Assigned task
In the records below, find the line holding "else (List.range numRegions).foldl" and the line holding "follow; in a stack". Set down both, with every line between them, exactly.
┌─ Stored data
-- ==== Sys2Proof/Machine/Beat.lean ====
section
/-! DEFINITION. The beat: its tick, its phases and what the environment brings between them: time
synchronization, droops, voltage samples, licences, digests, sample sets and Palalmux (chapters 1, 2,
8, 10, 12 and 13). -/

namespace Sys2Proof.Machine

/-! ### The tick (R53, R55) -/

/-- Let plinth cycles pass up to a beat tick (R53, assumption 7). -/
def State.passTo (s : State) (now : Nat) : State :=
  let n := now - s.time.time.toNat
  { (s.ackDrain n).slew n with time.time := word now }

/-- The chip of a valid SROUTE word 0 has a packet outstanding. -/
def State.wordBusy (s : State) (w : Word) : Bool := bit w 63 && s.peerBusy (BitVec.ofNat 13 (fld w 60 48))

/-- Both words are valid entries for one chip. -/
def sameChip (a b : Word) : Bool := bit a 63 && bit b 63 && fld a 60 48 == fld b 60 48

/-- An entry that would come into force beside one of the entries `w`, which stay as they are, for the same chip: it
waits with them, since two valid entries for one chip are not allowed (R119). -/
def State.routeBeside (s : State) (w : List Nat) : Option Nat :=
  (List.range 64).find? fun i =>
    !w.contains i && w.any fun j => sameChip (s.reg (Reg.armSrouteW0 + 16 * i)) (s.route0 j)

/-- The entries that wait for a later tick, `w` among them. -/
def State.routesStay (s : State) : Nat → List Nat → List Nat
  | 0, w => w
  | n + 1, w => match s.routeBeside w with | some i => s.routesStay n (i :: w) | none => w

/-- The SROUTE entries that wait at a tick: those with a packet to their chip outstanding, and those kept behind them
(R119). -/
def State.routesWait (s : State) : List Nat :=
  match (List.range 64).filter fun i => s.wordBusy (s.route0 i) with
  | [] => []
  | w => s.routesStay 64 w

/-- A word of one of those entries. -/
def routeIn (w : List Nat) (k : Nat) : Bool :=
  Reg.armSrouteW0 ≤ k && k < Reg.armSrouteW0 + 1024 && w.contains ((k - Reg.armSrouteW0) / 16)

/-- Registers written since the last tick come into force (R119, R155, R209, R244, R281, R359, R389, R426). -/
def State.forceTick (s : State) : State :=
  let old := s
  let s := s.mrTick
  let w := s.routesWait
  let keep := s.force.filter fun e => routeIn w e.1
  let new := s.regs.filter fun e => !routeIn w e.1
  ({ s with force := keep.foldl (fun m e => tset (regReset e.1) m e.1 e.2) new } : State).routesTick old

/-- The next sampling beat while ENABLE is 0, and from the tick at which it returns; one that passed without its sampling
phase is followed by the next (R395). -/
def State.sampleTick (s : State) : State :=
  let ctl := s.inForce Reg.countCountCtl
  if !bit ctl 0 then { s with dbg.nextSample := none }
  else if s.dbg.nextSample.isNone && s.life.stage == 5 then
    { s with dbg.nextSample := some (s.beat + fld ctl 47 32) }
  else { s with dbg.nextSample := s.dbg.nextSample.map fun b => if b < s.beat then b + fld ctl 47 32 else b }

/-- The microjoules of a region that fall to tile `t`: its part of `e` in proportion to its work, or an equal
part of 72; how a part that is no whole number rounds is free (Table 13.1, assumption 4). -/
def energyShare (e work total : Nat) (free : Word) : Nat :=
  let n := if total == 0 then e else e * work
  let d := if total == 0 then 72 else total
  n / d + (if n % d == 0 then 0 else free.toNat % 2)

/-- The energy of a beat of one region (Table 13.1, Table 15.20). -/
def State.regionEnergy (s : State) (g e : Nat) : State :=
  let s := s.modRegion g fun x => { x with energy := x.energy + BitVec.ofNat 48 e }
  let ts := tilesOfRegion g
  let total := ts.foldl (fun a t => a + (s.tile t).core.beatWork) 0
  ts.foldl (fun s t =>
    let d := s.draw
    d.2.count t 14 (energyShare e (s.tile t).core.beatWork total d.1)) s

/-- Plinth cycles of a beat in which a region stood above step 0 are counted for its tiles (Table 13.1). -/
def State.countThrottle (s : State) (g n : Nat) : State :=
  (tilesOfRegion g).foldl (fun s t => s.count t 12 n) s

/-- The rest of a beat's throttle counts: the cycles after the thermal decisions, or all of them. -/
def State.throttleRest (s : State) : State :=
  let n := if s.time.phase < 5 then beatCycles else beatCycles - 5632
  (List.range numRegions).foldl (fun s g => if 0 < (s.region g).step then s.countThrottle g n else s) s

/-- Every count of a summary saturates at its field (Table 8.2). -/
def Summary.clip (x : Summary) : Summary :=
  { x with evdrop := min x.evdrop 0xFF, eccCorr := min x.eccCorr 0xFF, eccUncorr := min x.eccUncorr 0xF
           sealFault := min x.sealFault 0xF, sealInj := min x.sealInj 0xF, droop := min x.droop 0xF
           passes := min x.passes 0x3FF_FFFF }

/-- A node closes its counts of the beat: the summary waits for the aggregation, the ARM_CRC count for its
record (R251, R479). A node whose event queue still stands above EVQ_HI throttles in the new beat too (R105).
The summary leaves at cycle 64 of the new beat, unless an earlier one is still outstanding (R98). -/
def Core.closeBeat (c : Core) (b : Nat) (report high : Bool) (at64 : Word) : Core :=
  let x := { c.sum.clip with beat := b, halted := c.halted, gen := c.nodeGen }
  let c' := { c with
    sums := if report then c.sums ++ [x] else c.sums, sum := { throttle := high }, beatWork := 0, crcOld := c.crc, crc := {} }
  if report && c.outSummary.isNone then c'.summaryNext at64 else c'

/-- The nodes' part of a tick. Nodes send summaries from Ready on (R430). -/
def State.nodesTick (s : State) (b : Nat) : State :=
  let report := s.life.stage == 5
  allTiles.foldl (fun s t =>
    if report || (s.tile t).core.crc.first.isSome || (s.tile t).core.beatWork != 0 || (s.tile t).core.sum ≠ {} then
      s.modCore t fun c => c.closeBeat b report (s.evqHi < s.inUse t) (s.time.time + 64)
    else s) s

/-- A change of the determinism key fails running slots (R369). -/
def State.keyTick (s : State) (old : Word) : State := if s.detKey == old then s else s.digestKeyChange

/-- What the hub does at a tick (R65, R69, R163, R228, R275, R371, R381, R395, R429, R432). -/
def State.hubTick (s : State) : State :=
  let old := s
  let key := s.detKey
  let s := (s.closeCounts.traceDropTick.forceTick.keyTick key).digestPosture.wsetTick.selTick.licTick.sampleTick.chiselTick old |>.commitTick
  let s := { s with
    ord.waiting := []
    contain.disabled := if bit (s.inForce Reg.containContainCtl) 0 then s.contain.disabled
                        else (s.beat :: s.contain.disabled).take 130
    life.stageBeats := s.life.stageBeats + 1 }
  s.lineageTick.s0Tick

/-- Everything that a tick of the beat engine does at the plinth time of the tick; `b` is the beat that it ends. A beat
cut short counts as one elapsed beat, also of the PPS_LOST span (R60, R432, assumption 46). Of a
frozen chip, time, beats and the time exchange between chips go on (Table 13.6). -/
def State.tickAfter (s : State) (b : Nat) : State :=
  let s := { s with time.phase := 0, time.ppsBeats := s.time.ppsBeats + 1, life.allBeats := s.life.allBeats + 1,
                    arm.linkOut := [] }.mgmtTick.electSend
  if s.life.frozen then s else (s.nodesTick b).hubTick

/-- BEAT_TICK. -/
def State.beatTick (s : State) (energy : List (Nat × Nat)) : State :=
  let s := if s.life.frozen then s
    else energy.foldl (fun s e => if e.1 < numRegions && s.powerRegsOn then s.regionEnergy e.1 e.2 else s) s.throttleRest
  (s.passTo ((s.beat + 1) * beatCycles)).tickAfter s.beat

/-- TIME_ADOPT: the beat is cut short, and the master's time is loaded at its tick (R60). No plinth cycle passes by
the load, and the timestamps of a domain start anew behind it (R53, R71). -/
def State.timeAdopt (s : State) (master : Word) : State :=
  let d := master - s.time.time
  let b := s.beat
  let s := { s with time.time := master, time.slewPend := 0, time.stamps := [] }.tickAfter b
  { s with time.adopted := true, time.adoptStep := d }.raiseHub 0x0011 .info d

/-! ### Phases (Table 2.1) -/

/-- A phase may be done: plinth is powered, no later phase of the beat was done, and its last cycle has not
passed (R64). -/
def State.mayPhase (s : State) (rank last : Nat) : Bool := s.life.powered && s.time.phase < rank && s.cyc ≤ last

/-- The phase of that rank is under way at plinth cycle `c` of the beat. -/
def State.atPhase (s : State) (rank c : Nat) : State := ({ s with time.phase := rank } : State).toCycle c

/-- LINEAGE_CLOSING: nodes also send their closed ARM_CRC counts (R163, R479). -/
def State.lineagePhase (s : State) : State :=
  let s := if s.life.frozen then s else s.lineageClose
  allTiles.foldl (fun s t =>
    match (s.tile t).core.crcOld.record 32 32 with
    | some r => (s.modCore t fun c => { c with crcOld := {} }).raiseNode t r
    | none => s) s

/-- The summary has come: its ACK is in, or its packet can come or came to the hub (R98). -/
def State.summaryHere (s : State) (t : Nat) (x : Summary) : Bool :=
  !x.st.taken && (x.st.acked || ((s.tile t).core.outSummary == some x && !x.st.lost))

/-- The hub has a summary: one whose ACK is in is done with; one that came in a packet waits for its ACK; any other
comes now, and its ACK with it (R98 to R100; log entry 4). -/
def State.summaryIn (s : State) (t : Nat) (x : Summary) : State :=
  let s := s.modCore t fun c => { c with
    sums := if x.st.acked then c.sums.erase x else c.sums.map fun y => if y = x then { y with st.taken := true } else y }
  if !x.st.acked && s.onItsWay t 1 then s.exchanged t 1 else s

/-- A node's summary is applied once (R69, R106, R190, R202, R250). -/
def State.takeSummary (s : State) (t : Nat) (x : Summary) : State :=
  let s := s.summaryIn t x
  let s := s.modPat t fun p =>
    { p with sums := { p.sums with
        eccCorr := p.sums.eccCorr + x.eccCorr, eccUncorr := p.sums.eccUncorr + x.eccUncorr
        sealFault := p.sums.sealFault + x.sealFault, droop := p.sums.droop + x.droop } }
  let s := { s with
    arm.throttled := if x.throttle then t :: s.arm.throttled.filter (· != t) else s.arm.throttled.filter (· != t)
    arm.flagged := s.arm.flagged + b2n x.throttle, arm.dropped := s.arm.dropped + x.evdrop }
  let s := s.maqOutcome t x
  let s := if x.halted then s.maqSourceHalt t else s
  if x.due then s.modMaq t fun m => { m with due := some x.beat } else s

/-- LATE_SUMMARY: the oldest summary of the node that missed its aggregation is applied in this beat (R69). -/
def State.lateSummary (s : State) (t : Nat) : State :=
  match (s.tile t).core.sums.find? fun x => x.beat + 1 < s.beat && s.summaryHere t x with
  | some x =>
    let s := s.takeSummary t x
    { s.bump Reg.beatLateReports with
      time.lateNow := s.time.lateNow + 1
      time.lateOldest := if s.time.lateNow == 0 then x.beat else min s.time.lateOldest x.beat }
  | none => s

/-- VERDICT_AGGREGATION: the summaries of the previous beat that have come are applied, and the phase closes
(R69, R106). -/
def State.aggregate (s : State) (late : List Nat) : State :=
  let s := allTiles.foldl (fun s t =>
    match (s.tile t).core.sums.find? fun x => x.beat + 1 == s.beat && s.summaryHere t x with
    | some x => if late.contains t then s else s.takeSummary t x
    | none => s) s
  let s := if s.arm.flagged == 0 then s
    else s.raiseHub 0x0023 .note (pack [(32, 32, s.arm.flagged), (0, 32, s.arm.dropped)])
  let s := if s.time.lateNow == 0 then s
    else s.raiseHub 0x0017 .note (pack [(32, 32, s.time.lateNow), (0, 32, s.time.lateOldest)])
  { s with arm.flagged := 0, arm.dropped := 0, time.lateNow := 0, time.lateOldest := 0 }

/-- PEAK_TEMP takes the logic readings accepted in this beat, the first one as it is; readings compare as signed (Table
13.1). -/
def State.peakTemps (s : State) : State :=
  if s.life.frozen then s
  else
    s.heat.sensors.foldl (fun s e =>
      match e.2.fresh with
      | some v =>
        let c := (s.tile e.1).core.settled s.time.time (some v)
        if e.1 < numTiles && (!c.peakSet || s16 ((c.counter 13).setWidth 16) < s16 v) then
          s.modCore e.1 fun _ => { c.setCounter 13 (v.setWidth 48) with peakSet := true }
        else s
      | none => s) s

/-- The plinth cycles of this beat up to 5,631 in which region `g` stood above step 0. The cycle at which the new
clock starts lies from 5,120 to 5,631 and is a free value (R68, assumption 4). -/
def State.countThrottleChange (s : State) (g old new : Nat) : State :=
  let d := s.draw
  let c := 5120 + d.1.toNat % 512
  let s := if 0 < old then d.2.countThrottle g c else d.2
  if 0 < new then s.countThrottle g (5632 - c) else s

/-- THERMAL_DECISIONS: decisions, then what they end: segments outside their window, and at a controlled
shutdown every session and near-bank operation (R235, R314, R320). -/
def State.thermalPhase (s : State) : State :=
  let old := s
  let s := s.peakTemps.thermDecide
  let s := if s.life.frozen then s
    else (List.range numRegions).foldl (fun s g =>
      (s.countThrottleChange g (old.region g).step (s.region g).step).windowLeft old g) s
  let s := s.voidSlices
  if s.life.shutdownEvent.isSome && old.life.shutdownEvent.isNone then
    (if s.life.frozen then s else s.chiselShutdown).nbFinishAll
  else s

/-- COUNTER_SAMPLING: on a sampling beat every node captures, and the next one is fixed (R395). -/
def State.samplePhase (s : State) : State :=
  if s.dbg.nextSample == some s.beat then
    { s.sampleAll with dbg.nextSample := some (s.beat + fld (s.inForce Reg.countCountCtl) 47 32) }
  else s

/-! ### What the environment brings -/

/-- GAP: the domain's first edge after a stop; in a region, map changes and parked orders follow; in a stack
interface domain, the copies of a cast pause and the requests that waited; a stream whose RESUME has come restarts (R73,
R257, R264, R303, R338). A region that Repose or a shutdown stopped
does not restart so. -/
def State.gap (s : State) (d cyc : Nat) : State :=
  let s := (s.toCycle cyc).domainGap d
  if 1 ≤ d && d ≤ 16 then (tilesOfRegion (d - 1)).foldl (fun s t => ((s.niApplyAll t).serveHolds.nodeEdge t).unpark t) s.resumeLate
  else ((s.gapCopies d).serveStops).resumeLate

/-- The domain is stopped and may show an edge. -/
def State.mayGap (s : State) (d : Nat) : Bool :=
  s.life.powered && 1 ≤ d && d ≤ 25 && s.time.stopped.getLsbD d && !s.time.ordered.getLsbD d

/-- VOLTAGE_DROOP: segments of the region are voided, each of its tiles whose clock ran was stretched, and
DROOPS counts while its domain runs (R235, R448, Tables 8.1 and 15.19). -/
def State.droop (s : State) (g : Nat) : State :=
  let s := (if s.powerRegsOn then s.bump (regionReg g 0x188) else s).voidRegion g
  if s.regionStopped g then s
  else (tilesOfRegion g).foldl (fun s t => s.modCore t fun c => { c with sum.droop := c.sum.droop + 1 }) s

/-- REGION_VOLTAGE_SAMPLE (R233, R235). -/
def State.voltage (s : State) (g : Nat) (mv : BitVec 16) : State :=
  let old := s
  let s := s.modRegion g fun x => { x with volt := mv }
  if s.life.frozen then s else s.windowLeft old g

/-- Palalmux answers: MGMT_OK is set, and MGMT_BACK ends a silence (R45, Table 15.17). The ring of a frozen chip
takes no such record (Table 13.6). -/
def State.mgmtAnswer (s : State) : State :=
  let lost := s.life.mgmtLostBeat
  let s := { s with life.mgmtOk := true, life.mgmtLostBeat := 0 }
  if lost == 0 || s.life.frozen then s
  else s.raiseFrom srcPalalmux 0x0004 .info (word (min (s.beat - lost) (2 ^ 32 - 1)))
└─
Answer for the task
    else (List.range numRegions).foldl (fun s g =>
      (s.countThrottleChange g (old.region g).step (s.region g).step).windowLeft old g) s
  let s := s.voidSlices
  if s.life.shutdownEvent.isSome && old.life.shutdownEvent.isNone then
    (if s.life.frozen then s else s.chiselShutdown).nbFinishAll
  else s

/-- COUNTER_SAMPLING: on a sampling beat every node captures, and the next one is fixed (R395). -/
def State.samplePhase (s : State) : State :=
  if s.dbg.nextSample == some s.beat then
    { s.sampleAll with dbg.nextSample := some (s.beat + fld (s.inForce Reg.countCountCtl) 47 32) }
  else s

/-! ### What the environment brings -/

/-- GAP: the domain's first edge after a stop; in a region, map changes and parked orders follow; in a stack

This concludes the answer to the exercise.